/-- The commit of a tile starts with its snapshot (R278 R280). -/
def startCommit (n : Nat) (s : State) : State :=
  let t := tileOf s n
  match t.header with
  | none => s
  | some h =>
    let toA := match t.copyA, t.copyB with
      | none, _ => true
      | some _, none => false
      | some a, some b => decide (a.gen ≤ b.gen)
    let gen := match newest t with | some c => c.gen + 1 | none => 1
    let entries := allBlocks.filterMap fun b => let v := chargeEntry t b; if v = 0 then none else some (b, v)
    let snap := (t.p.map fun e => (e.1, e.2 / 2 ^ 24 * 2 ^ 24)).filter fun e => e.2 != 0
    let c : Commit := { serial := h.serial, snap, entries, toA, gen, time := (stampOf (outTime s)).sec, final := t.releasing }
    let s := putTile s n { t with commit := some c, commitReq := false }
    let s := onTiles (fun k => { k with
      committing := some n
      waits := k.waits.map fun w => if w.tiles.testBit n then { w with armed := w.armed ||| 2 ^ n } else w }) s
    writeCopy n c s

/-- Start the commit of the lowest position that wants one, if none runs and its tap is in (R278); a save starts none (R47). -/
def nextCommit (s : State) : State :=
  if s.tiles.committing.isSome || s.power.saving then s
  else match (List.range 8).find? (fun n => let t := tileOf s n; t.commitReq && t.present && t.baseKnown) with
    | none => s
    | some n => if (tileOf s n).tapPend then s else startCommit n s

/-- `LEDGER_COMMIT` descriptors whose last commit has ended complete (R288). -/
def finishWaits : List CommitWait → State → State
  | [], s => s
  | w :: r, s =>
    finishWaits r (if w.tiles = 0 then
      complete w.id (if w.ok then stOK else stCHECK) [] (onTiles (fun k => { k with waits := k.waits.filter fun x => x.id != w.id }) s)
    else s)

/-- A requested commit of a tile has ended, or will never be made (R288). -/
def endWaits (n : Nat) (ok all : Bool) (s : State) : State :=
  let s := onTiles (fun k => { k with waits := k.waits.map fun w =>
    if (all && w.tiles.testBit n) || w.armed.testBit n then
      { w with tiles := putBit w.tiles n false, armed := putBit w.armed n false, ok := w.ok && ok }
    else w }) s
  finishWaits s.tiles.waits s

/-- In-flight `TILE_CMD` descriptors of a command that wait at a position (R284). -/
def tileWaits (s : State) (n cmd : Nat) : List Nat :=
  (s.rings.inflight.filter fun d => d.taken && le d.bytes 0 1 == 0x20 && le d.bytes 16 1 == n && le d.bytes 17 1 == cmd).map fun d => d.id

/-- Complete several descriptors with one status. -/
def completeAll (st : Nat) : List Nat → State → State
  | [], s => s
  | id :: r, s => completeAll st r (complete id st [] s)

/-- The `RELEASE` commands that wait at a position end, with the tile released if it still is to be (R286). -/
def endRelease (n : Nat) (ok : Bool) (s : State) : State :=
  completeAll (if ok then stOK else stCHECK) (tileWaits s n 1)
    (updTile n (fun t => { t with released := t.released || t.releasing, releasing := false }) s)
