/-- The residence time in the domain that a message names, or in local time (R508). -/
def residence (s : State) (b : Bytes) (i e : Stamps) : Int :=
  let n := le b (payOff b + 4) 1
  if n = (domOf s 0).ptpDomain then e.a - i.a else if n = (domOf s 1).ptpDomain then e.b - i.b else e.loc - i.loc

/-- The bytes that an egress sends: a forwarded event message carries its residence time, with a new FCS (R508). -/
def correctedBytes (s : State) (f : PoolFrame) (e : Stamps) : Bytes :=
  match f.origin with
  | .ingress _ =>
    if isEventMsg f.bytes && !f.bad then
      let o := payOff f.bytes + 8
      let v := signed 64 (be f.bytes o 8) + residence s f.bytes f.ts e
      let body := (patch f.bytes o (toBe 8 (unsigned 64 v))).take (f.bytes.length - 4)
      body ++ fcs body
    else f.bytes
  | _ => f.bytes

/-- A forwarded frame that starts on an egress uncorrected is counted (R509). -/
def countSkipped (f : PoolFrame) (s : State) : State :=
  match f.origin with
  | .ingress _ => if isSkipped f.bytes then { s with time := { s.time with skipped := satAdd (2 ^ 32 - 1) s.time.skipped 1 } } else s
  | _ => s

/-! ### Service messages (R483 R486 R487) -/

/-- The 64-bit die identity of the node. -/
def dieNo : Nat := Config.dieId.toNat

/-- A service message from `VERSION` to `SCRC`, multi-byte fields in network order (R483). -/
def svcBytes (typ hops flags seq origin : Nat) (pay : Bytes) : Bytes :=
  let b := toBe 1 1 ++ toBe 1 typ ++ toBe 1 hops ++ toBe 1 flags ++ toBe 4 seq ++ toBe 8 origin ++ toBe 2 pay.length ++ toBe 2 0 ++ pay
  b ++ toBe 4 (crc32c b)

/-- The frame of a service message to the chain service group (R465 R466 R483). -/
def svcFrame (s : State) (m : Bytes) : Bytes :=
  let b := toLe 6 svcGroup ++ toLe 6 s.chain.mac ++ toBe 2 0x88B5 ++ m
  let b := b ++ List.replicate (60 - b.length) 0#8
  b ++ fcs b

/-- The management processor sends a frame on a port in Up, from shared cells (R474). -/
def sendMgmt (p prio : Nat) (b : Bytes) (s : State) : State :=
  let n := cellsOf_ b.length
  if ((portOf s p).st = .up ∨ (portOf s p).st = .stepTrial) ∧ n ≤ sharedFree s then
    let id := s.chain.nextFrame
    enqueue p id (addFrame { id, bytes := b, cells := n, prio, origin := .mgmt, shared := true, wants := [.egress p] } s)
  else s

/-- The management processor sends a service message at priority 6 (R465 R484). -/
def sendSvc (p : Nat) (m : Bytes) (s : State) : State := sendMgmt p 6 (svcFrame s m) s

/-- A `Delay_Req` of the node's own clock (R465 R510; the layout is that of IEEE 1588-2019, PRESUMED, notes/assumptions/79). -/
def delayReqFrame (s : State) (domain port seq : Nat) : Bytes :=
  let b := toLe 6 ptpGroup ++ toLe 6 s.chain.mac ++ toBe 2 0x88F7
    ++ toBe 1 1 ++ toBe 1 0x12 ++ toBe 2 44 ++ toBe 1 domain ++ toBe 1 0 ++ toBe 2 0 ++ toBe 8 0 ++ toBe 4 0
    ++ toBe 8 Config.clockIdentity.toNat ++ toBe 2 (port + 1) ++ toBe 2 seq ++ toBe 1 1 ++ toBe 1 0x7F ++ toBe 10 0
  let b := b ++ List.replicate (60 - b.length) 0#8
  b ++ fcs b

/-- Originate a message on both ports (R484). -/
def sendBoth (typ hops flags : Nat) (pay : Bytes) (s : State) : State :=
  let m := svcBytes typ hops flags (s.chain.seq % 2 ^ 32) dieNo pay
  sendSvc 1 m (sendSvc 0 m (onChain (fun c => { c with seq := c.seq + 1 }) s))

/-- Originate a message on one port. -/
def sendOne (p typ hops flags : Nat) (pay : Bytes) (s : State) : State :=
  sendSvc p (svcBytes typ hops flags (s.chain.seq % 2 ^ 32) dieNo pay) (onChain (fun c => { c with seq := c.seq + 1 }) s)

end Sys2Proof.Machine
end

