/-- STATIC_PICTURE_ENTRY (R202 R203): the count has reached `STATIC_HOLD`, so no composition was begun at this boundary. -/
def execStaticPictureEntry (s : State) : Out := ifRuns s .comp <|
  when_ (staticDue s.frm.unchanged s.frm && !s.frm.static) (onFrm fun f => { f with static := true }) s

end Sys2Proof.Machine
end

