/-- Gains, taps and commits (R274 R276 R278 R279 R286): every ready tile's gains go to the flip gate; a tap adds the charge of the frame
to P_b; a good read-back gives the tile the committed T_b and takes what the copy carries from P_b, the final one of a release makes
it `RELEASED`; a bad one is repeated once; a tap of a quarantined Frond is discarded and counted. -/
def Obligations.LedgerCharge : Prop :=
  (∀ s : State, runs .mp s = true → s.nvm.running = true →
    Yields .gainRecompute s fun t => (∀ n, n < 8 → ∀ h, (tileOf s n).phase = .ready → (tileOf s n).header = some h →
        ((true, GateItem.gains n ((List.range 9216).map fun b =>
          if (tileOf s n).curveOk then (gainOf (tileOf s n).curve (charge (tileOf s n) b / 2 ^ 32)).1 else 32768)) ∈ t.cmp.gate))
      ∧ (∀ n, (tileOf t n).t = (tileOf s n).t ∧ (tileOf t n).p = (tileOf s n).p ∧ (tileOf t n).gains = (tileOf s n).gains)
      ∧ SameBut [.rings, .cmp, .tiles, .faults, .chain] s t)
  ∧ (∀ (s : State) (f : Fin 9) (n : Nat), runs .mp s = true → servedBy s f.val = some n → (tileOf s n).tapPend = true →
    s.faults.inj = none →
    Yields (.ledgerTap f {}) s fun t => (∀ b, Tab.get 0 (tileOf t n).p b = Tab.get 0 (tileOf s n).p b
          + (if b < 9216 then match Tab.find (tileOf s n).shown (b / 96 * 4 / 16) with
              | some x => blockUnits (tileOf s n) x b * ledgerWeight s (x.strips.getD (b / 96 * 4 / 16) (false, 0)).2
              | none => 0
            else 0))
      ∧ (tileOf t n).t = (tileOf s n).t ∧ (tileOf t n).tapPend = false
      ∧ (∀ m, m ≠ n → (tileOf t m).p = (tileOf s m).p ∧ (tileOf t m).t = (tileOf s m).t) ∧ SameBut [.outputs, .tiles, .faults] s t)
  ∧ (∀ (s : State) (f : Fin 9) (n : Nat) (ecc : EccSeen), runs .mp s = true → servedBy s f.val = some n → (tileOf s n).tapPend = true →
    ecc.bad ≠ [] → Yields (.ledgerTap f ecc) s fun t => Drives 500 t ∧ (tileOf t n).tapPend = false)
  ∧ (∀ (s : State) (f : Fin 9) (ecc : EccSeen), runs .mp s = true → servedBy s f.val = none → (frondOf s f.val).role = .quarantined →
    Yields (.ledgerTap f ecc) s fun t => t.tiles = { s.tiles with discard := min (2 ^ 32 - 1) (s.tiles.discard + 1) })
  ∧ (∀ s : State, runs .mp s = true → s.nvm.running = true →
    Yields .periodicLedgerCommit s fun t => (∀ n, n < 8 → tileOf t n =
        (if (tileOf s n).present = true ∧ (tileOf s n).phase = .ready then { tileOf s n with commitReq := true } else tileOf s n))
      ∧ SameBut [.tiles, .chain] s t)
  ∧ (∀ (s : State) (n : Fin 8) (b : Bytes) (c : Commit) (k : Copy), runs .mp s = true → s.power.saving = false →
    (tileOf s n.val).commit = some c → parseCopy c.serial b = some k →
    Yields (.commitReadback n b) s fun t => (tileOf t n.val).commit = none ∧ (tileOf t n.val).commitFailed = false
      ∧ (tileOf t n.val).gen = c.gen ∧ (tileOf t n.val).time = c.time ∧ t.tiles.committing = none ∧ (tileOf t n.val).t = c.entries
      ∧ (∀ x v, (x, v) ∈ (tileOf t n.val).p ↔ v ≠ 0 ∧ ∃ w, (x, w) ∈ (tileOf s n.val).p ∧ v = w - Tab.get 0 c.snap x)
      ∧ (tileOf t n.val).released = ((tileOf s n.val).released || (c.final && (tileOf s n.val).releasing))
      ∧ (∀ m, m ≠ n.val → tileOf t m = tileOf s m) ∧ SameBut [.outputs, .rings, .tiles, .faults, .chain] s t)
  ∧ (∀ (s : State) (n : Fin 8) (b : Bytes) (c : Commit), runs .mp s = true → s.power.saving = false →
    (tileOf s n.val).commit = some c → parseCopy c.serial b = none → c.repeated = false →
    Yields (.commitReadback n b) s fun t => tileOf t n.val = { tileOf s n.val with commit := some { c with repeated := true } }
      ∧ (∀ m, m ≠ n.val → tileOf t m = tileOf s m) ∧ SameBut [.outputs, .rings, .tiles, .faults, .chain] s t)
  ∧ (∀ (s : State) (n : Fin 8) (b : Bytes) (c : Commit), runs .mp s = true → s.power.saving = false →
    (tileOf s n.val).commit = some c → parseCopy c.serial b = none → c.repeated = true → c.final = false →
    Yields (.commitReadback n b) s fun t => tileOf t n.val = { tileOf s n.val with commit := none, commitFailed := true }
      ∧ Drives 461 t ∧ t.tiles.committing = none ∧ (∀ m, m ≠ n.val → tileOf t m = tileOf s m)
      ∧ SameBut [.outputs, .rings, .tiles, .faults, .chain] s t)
# # # #
* **What you have to do**
Across the entries above, tally the lines that contain the string "faults" and give that figure alone.

* **Exercise answer**
6